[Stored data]
/-- The crew of a core's task (R36). -/
def Core.crewId (c : Core) : Nat := (c.special 2).toNat % 4096
/-- The crew-table entry of the task of core `e` (R316). -/
def State.crewOf (s : State) (e : Nat) : Crew :=
  Store.get Crew.none (s.clusterAt (clusterOf e)).crews (s.coreAt e).crewId
/-- Crew `k` of cluster `cl` changed by `f`. -/
def State.modCrew (s : State) (cl k : Nat) (f : Crew → Crew) : State :=
  s.modCluster cl fun c => { c with crews := Store.set Crew.none c.crews k (f (Store.get Crew.none c.crews k)) }

/-- The share that CLSHARE gives each member of cluster `k`, in bytes (R151). -/
def State.share (s : State) (k : Nat) : Nat := 65536 * ((s.clusterAt k).clshare.toNat % 4)

/-- DBSTAT in cycle `now`: the barriers before the completions of that cycle (R430). -/
def Core.dbstat (c : Core) (now : Nat) : Word :=
  (List.range 8).foldr (fun j (acc : Word) =>
    acc <<< 8 ||| BitVec.ofNat 64 ((Store.get 0 c.db j + (c.dbNow.filter (· == (j, now))).length) % 64)) 0

/-- STATUS (R151). -/
def State.status (s : State) (c : Core) : Word :=
  BitVec.ofNat 64 c.gate.length <<< 4 ||| (BitVec.ofBool c.gateClosed).setWidth 64 <<< 3
    ||| (BitVec.ofBool c.marked).setWidth 64 <<< 2 ||| (BitVec.ofBool s.contain).setWidth 64 <<< 1
    ||| (BitVec.ofBool c.sup).setWidth 64

/-- The value MRS reads from special register `i` of core `e` (R149, R165). -/
def State.readSpecial (s : State) (e : Nat) (i : Nat) : Word :=
  let c := s.coreAt e
  match i with
  | 0 => c.marking.getD (s.status c)
  | 3 => BitVec.ofNat 64 (s.nodeId (dieOf e))
  | 5 => BitVec.ofNat 64 (coreNo e)
  | 12 => BitVec.ofNat 64 s.cycle
  | 15 => s.mesh
  | 25 => (s.clusterAt (clusterOf e)).clshare
  | 28 => c.dbstat s.cycle
  | 30 => (s.gpol.setWidth 64 <<< 4) ||| ((s.crewOf e).cpol.setWidth 64 <<< 2) ||| (c.special 30 &&& 3)
  | i => if i < 32 then c.special i else 0

/-- Special register `i` of core `e` takes `x`, as an MSR or a LOOP lands it: RO registers and fields are
left alone, the crew policy and CLSHARE reach the crew and the cluster, a write of SEED restarts RCTR
(R49, R166, R228, R247). -/
def State.writeSpecial (s : State) (e : Nat) (i : Nat) (x : Word) : State :=
  match i with
  | 0 | 1 | 2 | 3 | 4 | 5 | 12 | 14 | 15 | 27 | 28 => s
  | 21 => s.modCoreAt e fun c => { c.setSpecial 21 x with scarab := { c.scarab with rctr := 0 } }
  | 25 => s.modCluster (clusterOf e) fun k => { k with clshare := x }
  | 30 =>
    (s.modCrew (clusterOf e) (s.coreAt e).crewId fun k => { k with cpol := x.extractLsb' 2 2 }).modCoreAt e
      fun c => c.setSpecial 30 (x &&& 3)
  | i => s.modCoreAt e fun c => c.setSpecial i x

/-- Whether an MSR of `x` to special register `i` names a reserved field or a value out of range (R109,
R134, R151, R166, R228, R343, R429). The reserved fields of registers whose other fields are HW are judged like those of an
RW register (DEDUCED from R7, log entry 85). -/
def specialRefuses (i : Nat) (x : Word) : Bool :=
  match i with
  | 6 | 22 | 23 => x.extractLsb' 32 32 != 0
  | 7 => x.extractLsb' 6 58 != 0
  | 8 => 48 ≤ x.toNat
  | 9 => 8 ≤ x.toNat
  | 10 => x.extractLsb' 4 60 != 0 || 5 ≤ (x.extractLsb' 0 3).toNat
  | 11 | 31 => x.extractLsb' 1 63 != 0
  | 13 => x.extractLsb' 16 48 != 0
  | 16 => x.extractLsb' 12 52 != 0
  | 19 => x.extractLsb' 0 3 != 0
  | 20 => x.extractLsb' 1 2 != 0
  | 24 => x.extractLsb' 24 40 != 0
  | 25 => x.extractLsb' 2 62 != 0
  | 26 => x.extractLsb' 0 12 != 0
  | 29 => x.extractLsb' 12 52 != 0 || x.extractLsb' 4 4 != 0
  | 30 => x.extractLsb' 6 58 != 0
  | _ => false

/-- The registers whose MSR is privileged (R149, R166). -/
def specialPriv (i : Nat) : Bool := i == 11 || i == 20 || i == 26 || i == 30 || i == 31

/-! ## q registers (R317 to R322) -/

/-- KIND of a queue-table entry (R317). -/
def qKind (d : Word) : Nat := (d.extractLsb' 60 4).toNat
/-- The stage queue that a stage binding reaches from stage `st` (R318). -/
def stageQueue (d : Word) (st : Nat) : Nat :=
  if qKind d = 2 then 4 * (st - 1) + (d.extractLsb' 0 2).toNat else 4 * st + (d.extractLsb' 0 2).toNat

/-- Whether a pop of q`n` is mapped (R318). -/
def Core.popOk (c : Core) (n : Nat) : Bool :=
  let k := qKind (Store.get 0 c.qtab n)
  k == 1 || k == 2 || k == 4
/-- Whether a push to q`n` is mapped (R318). -/
def Core.pushOk (c : Core) (n : Nat) : Bool := qKind (Store.get 0 c.qtab n) == 3
/-- The stage queue that q`n` of core `c` reaches now. -/
def Core.stageOf (c : Core) (n : Nat) : Nat := stageQueue (Store.get 0 c.qtab n) (c.special 4).toNat

/-- The entries of q`n` of core `e` that an issue of this cycle may pop (R319). -/
def State.qEntries (s : State) (e : Nat) (n : Nat) : List QEntry :=
  let c := s.coreAt e
  let d := Store.get 0 c.qtab n
  let all := match qKind d with
    | 1 => (Store.get Stream.none c.streams n).ready
    | 2 => Store.get [] (s.clusterAt (clusterOf e)).stageq (c.stageOf n)
    | 4 => Store.get [] s.pkg.recvq (dieOf e * 64 + (d.extractLsb' 0 6).toNat)
    | _ => []
  all.filter fun x => x.at_ < s.cycle

/-- One pop of q`n` by core `e`: the oldest entry leaves its queue. -/
def State.popQ (s : State) (e : Nat) (n : Nat) : Word × State :=
  let c := s.coreAt e
  let d := Store.get 0 c.qtab n
  let x := match s.qEntries e n with
    | y :: _ => y.val
    | [] => 0
  let s' := match qKind d with
    | 1 => s.setCoreAt e { c with
        streams := Store.set Stream.none c.streams n
          { Store.get Stream.none c.streams n with ready := (Store.get Stream.none c.streams n).ready.tail } }
    | 2 => s.modCluster (clusterOf e) fun k => { k with
        stageq := Store.set [] k.stageq (c.stageOf n) (Store.get [] k.stageq (c.stageOf n)).tail }
    | 4 =>
      let q := dieOf e * 64 + (d.extractLsb' 0 6).toNat
      s.modPkg fun p => { p with recvq := Store.set [] p.recvq q (Store.get [] p.recvq q).tail }
    | _ => s
  (x, s')

/-- Room in the stage queue that a push of q`n` reaches: 64 entries less those held and reserved (R319). -/
def State.qRoom (s : State) (e : Nat) (n : Nat) : Nat :=
  let k := s.clusterAt (clusterOf e)
  let q := (s.coreAt e).stageOf n
  64 - (Store.get [] k.stageq q).length - Store.get 0 k.reserved q

/-- Room reserved in stage queue `q` of core `e`'s cluster (R319). -/
def State.reserveQ (s : State) (e : Nat) (q : Nat) : State :=
  s.modCluster (clusterOf e) fun k => { k with reserved := Store.set 0 k.reserved q (Store.get 0 k.reserved q + 1) }

/-- Room reserved in stage queue `q` of core `e`'s cluster is given back. -/
def State.unreserveQ (s : State) (e : Nat) (q : Nat) : State :=
  s.modCluster (clusterOf e) fun k => { k with reserved := Store.set 0 k.reserved q (Store.get 0 k.reserved q - 1) }

/-- An entry put into a queue: behind every entry of earlier cycles, and among those of its own cycle by core, then by
slot (R320). -/
def enterQ (x : QEntry) : List QEntry → List QEntry
  | [] => [x]
  | y :: ys => if y.at_ = x.at_ && x.src < y.src then x :: y :: ys else y :: enterQ x ys

/-- A reserved push of slot `k` lands in stage queue `q` (R319, R320). -/
def State.pushQ (s : State) (e k : Nat) (q : Nat) (x : Word) : State :=
  (s.unreserveQ e q).modCluster (clusterOf e) fun c => { c with
    stageq := Store.set [] c.stageq q (enterQ { val := x, at_ := s.cycle, src := 8 * e + k } (Store.get [] c.stageq q)) }

/-! ## Barriers (R73, R74) -/

/-- One more operation counted by a barrier. -/
def Core.barUp (c : Core) (b : Option (BitVec 3)) : Core :=
  match b with
  | some j => { c with db := Store.set 0 c.db j.toNat (Store.get 0 c.db j.toNat + 1) }
  | none => c
/-- One operation of a barrier completed in cycle `now`. -/
def Core.barDown (c : Core) (now : Nat) (b : Option (BitVec 3)) : Core :=
  match b with
  | some j => { c with
      db := Store.set 0 c.db j.toNat (Store.get 0 c.db j.toNat - 1),
      dbNow := (j.toNat, now) :: c.dbNow.filter (·.2 == now) }
  | none => c

/-! ## Landing (R71, R167) -/

/-- One register write of slot `slot` takes effect on core `e`. -/
def State.write (s : State) (e slot : Nat) (w : Wr) : State :=
  match w.kind with
  | .scalar => s.modCoreAt e fun c => { c with s := Store.set 0 c.s w.idx (w.val.setWidth 64) }
  | .vector => s.modCoreAt e fun c => { c with v := Store.set 0 c.v w.idx (mergeLanes w.mask (c.vphys w.idx) w.val) }
  | .pred =>
    if w.idx = 0 then s
    else s.modCoreAt e fun c => { c with
      p := Store.set 0 c.p w.idx ((c.pphys w.idx &&& ~~~w.mask) ||| (w.val.setWidth 64 &&& w.mask)) }
  | .special => s.writeSpecial e w.idx (w.val.setWidth 64)
  | .push => s.pushQ e slot w.room (w.val.setWidth 64)
  | .bind => s.modCoreAt e fun c => { c with
      qtab := Store.set 0 c.qtab w.idx (w.val.setWidth 64),
      streams := if qKind (Store.get 0 c.qtab w.idx) = 1 then
          Store.set Stream.none c.streams w.idx Stream.none else c.streams }
  | .p8 => s.modCoreAt e fun c =>
      let c' := (List.range 8).foldl (fun (c : Core) k => { c with p := Store.set 0 c.p (8 + k) 0 }) c
      { c' with p := Store.set 0 c'.p (pPhys (c.special 9).toNat 8) ones }

/-- A scalar written whole. -/
def Wr.scalar (n : BitVec 5) (x : Word) : Wr :=
  { kind := .scalar, idx := n.toNat, mask := ones, val := x.setWidth 2048, room := 0 }
/-- A special register written. -/
def Wr.special (i : Nat) (x : Word) : Wr :=
  { kind := .special, idx := i, mask := ones, val := x.setWidth 2048, room := 0 }

end Sys2Proof.Machine
end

_Required work_: Which of the lines above include the string "reaches"? Pick them out and copy them.

_Task result_:
/-- The stage queue that a stage binding reaches from stage `st` (R318). -/
/-- The stage queue that q`n` of core `c` reaches now. -/
/-- Room in the stage queue that a push of q`n` reaches: 64 entries less those held and reserved (R319). -/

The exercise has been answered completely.